#### [TASK DIRECTIONS]
Write out once more the lines running from the top of the entries below to the line with "variable (s : State)", both ends included.

BEGIN DATASET CONTENT

-- ==== Sys2Proof/Laws/State.lean ====
section
/-!
SUPPORT. Sys2Proof/Laws/State.lean: what each named update of State does to each field, true by definition.

A lemma `State.<update>_<field>` gives the field after the update; later proofs cite these and unfold no record update.
-/

namespace Sys2Proof.Machine

variable (s : State)

@[simp] theorem State.drawn_cmd : s.drawn.cmd = s.cmd := rfl
@[simp] theorem State.drawn_status : s.drawn.status = s.status := rfl
@[simp] theorem State.drawn_err : s.drawn.err = s.err := rfl
@[simp] theorem State.drawn_errInfo : s.drawn.errInfo = s.errInfo := rfl
@[simp] theorem State.drawn_inLen : s.drawn.inLen = s.inLen := rfl
@[simp] theorem State.drawn_nbits : s.drawn.nbits = s.nbits := rfl
@[simp] theorem State.drawn_outLen : s.drawn.outLen = s.outLen := rfl
@[simp] theorem State.drawn_bitLen : s.drawn.bitLen = s.bitLen := rfl
@[simp] theorem State.drawn_nsym : s.drawn.nsym = s.nsym := rfl
@[simp] theorem State.drawn_root : s.drawn.root = s.root := rfl
@[simp] theorem State.drawn_nnode : s.drawn.nnode = s.nnode := rfl
@[simp] theorem State.drawn_inCap : s.drawn.inCap = s.inCap := rfl
@[simp] theorem State.drawn_outCap : s.drawn.outCap = s.outCap := rfl
@[simp] theorem State.drawn_ftCnt : s.drawn.ftCnt = s.ftCnt := rfl
@[simp] theorem State.drawn_ftOrd : s.drawn.ftOrd = s.ftOrd := rfl
@[simp] theorem State.drawn_nodes : s.drawn.nodes = s.nodes := rfl
@[simp] theorem State.drawn_ct : s.drawn.ct = s.ct := rfl
@[simp] theorem State.drawn_inBuf : s.drawn.inBuf = s.inBuf := rfl
@[simp] theorem State.drawn_outBuf : s.drawn.outBuf = s.outBuf := rfl
@[simp] theorem State.drawn_agenda : s.drawn.agenda = s.agenda := rfl
@[simp] theorem State.drawn_hostReads : s.drawn.hostReads = s.hostReads := rfl
@[simp] theorem State.drawn_draws : s.drawn.draws = s.draws + 1 := rfl
@[simp] theorem State.drawn_inFill : s.drawn.inFill = s.inFill := rfl
@[simp] theorem State.drawn_ftFill : s.drawn.ftFill = s.ftFill := rfl
@[simp] theorem State.drawn_nodeFill : s.drawn.nodeFill = s.nodeFill := rfl
@[simp] theorem State.drawn_ctFill : s.drawn.ctFill = s.ctFill := rfl
@[simp] theorem State.drawn_outFill : s.drawn.outFill = s.outFill := rfl

@[simp] theorem State.setTable_cmd (c : Vector Word 256) (o : List Byte) : (s.setTable c o).cmd = s.cmd := rfl
@[simp] theorem State.setTable_status (c : Vector Word 256) (o : List Byte) : (s.setTable c o).status = s.status := rfl
@[simp] theorem State.setTable_err (c : Vector Word 256) (o : List Byte) : (s.setTable c o).err = s.err := rfl
@[simp] theorem State.setTable_errInfo (c : Vector Word 256) (o : List Byte) : (s.setTable c o).errInfo = s.errInfo := rfl
@[simp] theorem State.setTable_inLen (c : Vector Word 256) (o : List Byte) : (s.setTable c o).inLen = s.inLen := rfl
@[simp] theorem State.setTable_nbits (c : Vector Word 256) (o : List Byte) : (s.setTable c o).nbits = s.nbits := rfl
@[simp] theorem State.setTable_outLen (c : Vector Word 256) (o : List Byte) : (s.setTable c o).outLen = s.outLen := rfl
@[simp] theorem State.setTable_bitLen (c : Vector Word 256) (o : List Byte) : (s.setTable c o).bitLen = s.bitLen := rfl
@[simp] theorem State.setTable_nsym (c : Vector Word 256) (o : List Byte) : (s.setTable c o).nsym = BitVec.ofNat 9 o.length := rfl
@[simp] theorem State.setTable_root (c : Vector Word 256) (o : List Byte) : (s.setTable c o).root = s.root := rfl
@[simp] theorem State.setTable_nnode (c : Vector Word 256) (o : List Byte) : (s.setTable c o).nnode = s.nnode := rfl
@[simp] theorem State.setTable_inCap (c : Vector Word 256) (o : List Byte) : (s.setTable c o).inCap = s.inCap := rfl
@[simp] theorem State.setTable_outCap (c : Vector Word 256) (o : List Byte) : (s.setTable c o).outCap = s.outCap := rfl
@[simp] theorem State.setTable_ftCnt (c : Vector Word 256) (o : List Byte) : (s.setTable c o).ftCnt = c := rfl
@[simp] theorem State.setTable_ftOrd (c : Vector Word 256) (o : List Byte) : (s.setTable c o).ftOrd = o := rfl
@[simp] theorem State.setTable_nodes (c : Vector Word 256) (o : List Byte) : (s.setTable c o).nodes = s.nodes := rfl
@[simp] theorem State.setTable_ct (c : Vector Word 256) (o : List Byte) : (s.setTable c o).ct = s.ct := rfl
@[simp] theorem State.setTable_inBuf (c : Vector Word 256) (o : List Byte) : (s.setTable c o).inBuf = s.inBuf := rfl
@[simp] theorem State.setTable_outBuf (c : Vector Word 256) (o : List Byte) : (s.setTable c o).outBuf = s.outBuf := rfl
@[simp] theorem State.setTable_agenda (c : Vector Word 256) (o : List Byte) : (s.setTable c o).agenda = s.agenda := rfl
@[simp] theorem State.setTable_hostReads (c : Vector Word 256) (o : List Byte) : (s.setTable c o).hostReads = s.hostReads := rfl
@[simp] theorem State.setTable_draws (c : Vector Word 256) (o : List Byte) : (s.setTable c o).draws = s.draws + 1 := rfl
@[simp] theorem State.setTable_inFill (c : Vector Word 256) (o : List Byte) : (s.setTable c o).inFill = s.inFill := rfl
@[simp] theorem State.setTable_ftFill (c : Vector Word 256) (o : List Byte) : (s.setTable c o).ftFill = s.draws := rfl
@[simp] theorem State.setTable_nodeFill (c : Vector Word 256) (o : List Byte) : (s.setTable c o).nodeFill = s.nodeFill := rfl
@[simp] theorem State.setTable_ctFill (c : Vector Word 256) (o : List Byte) : (s.setTable c o).ctFill = s.ctFill := rfl
@[simp] theorem State.setTable_outFill (c : Vector Word 256) (o : List Byte) : (s.setTable c o).outFill = s.outFill := rfl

END DATASET CONTENT

#### [WRITTEN SOLUTION]
-- ==== Sys2Proof/Laws/State.lean ====
section
/-!
SUPPORT. Sys2Proof/Laws/State.lean: what each named update of State does to each field, true by definition.

A lemma `State.<update>_<field>` gives the field after the update; later proofs cite these and unfold no record update.
-/

namespace Sys2Proof.Machine

variable (s : State)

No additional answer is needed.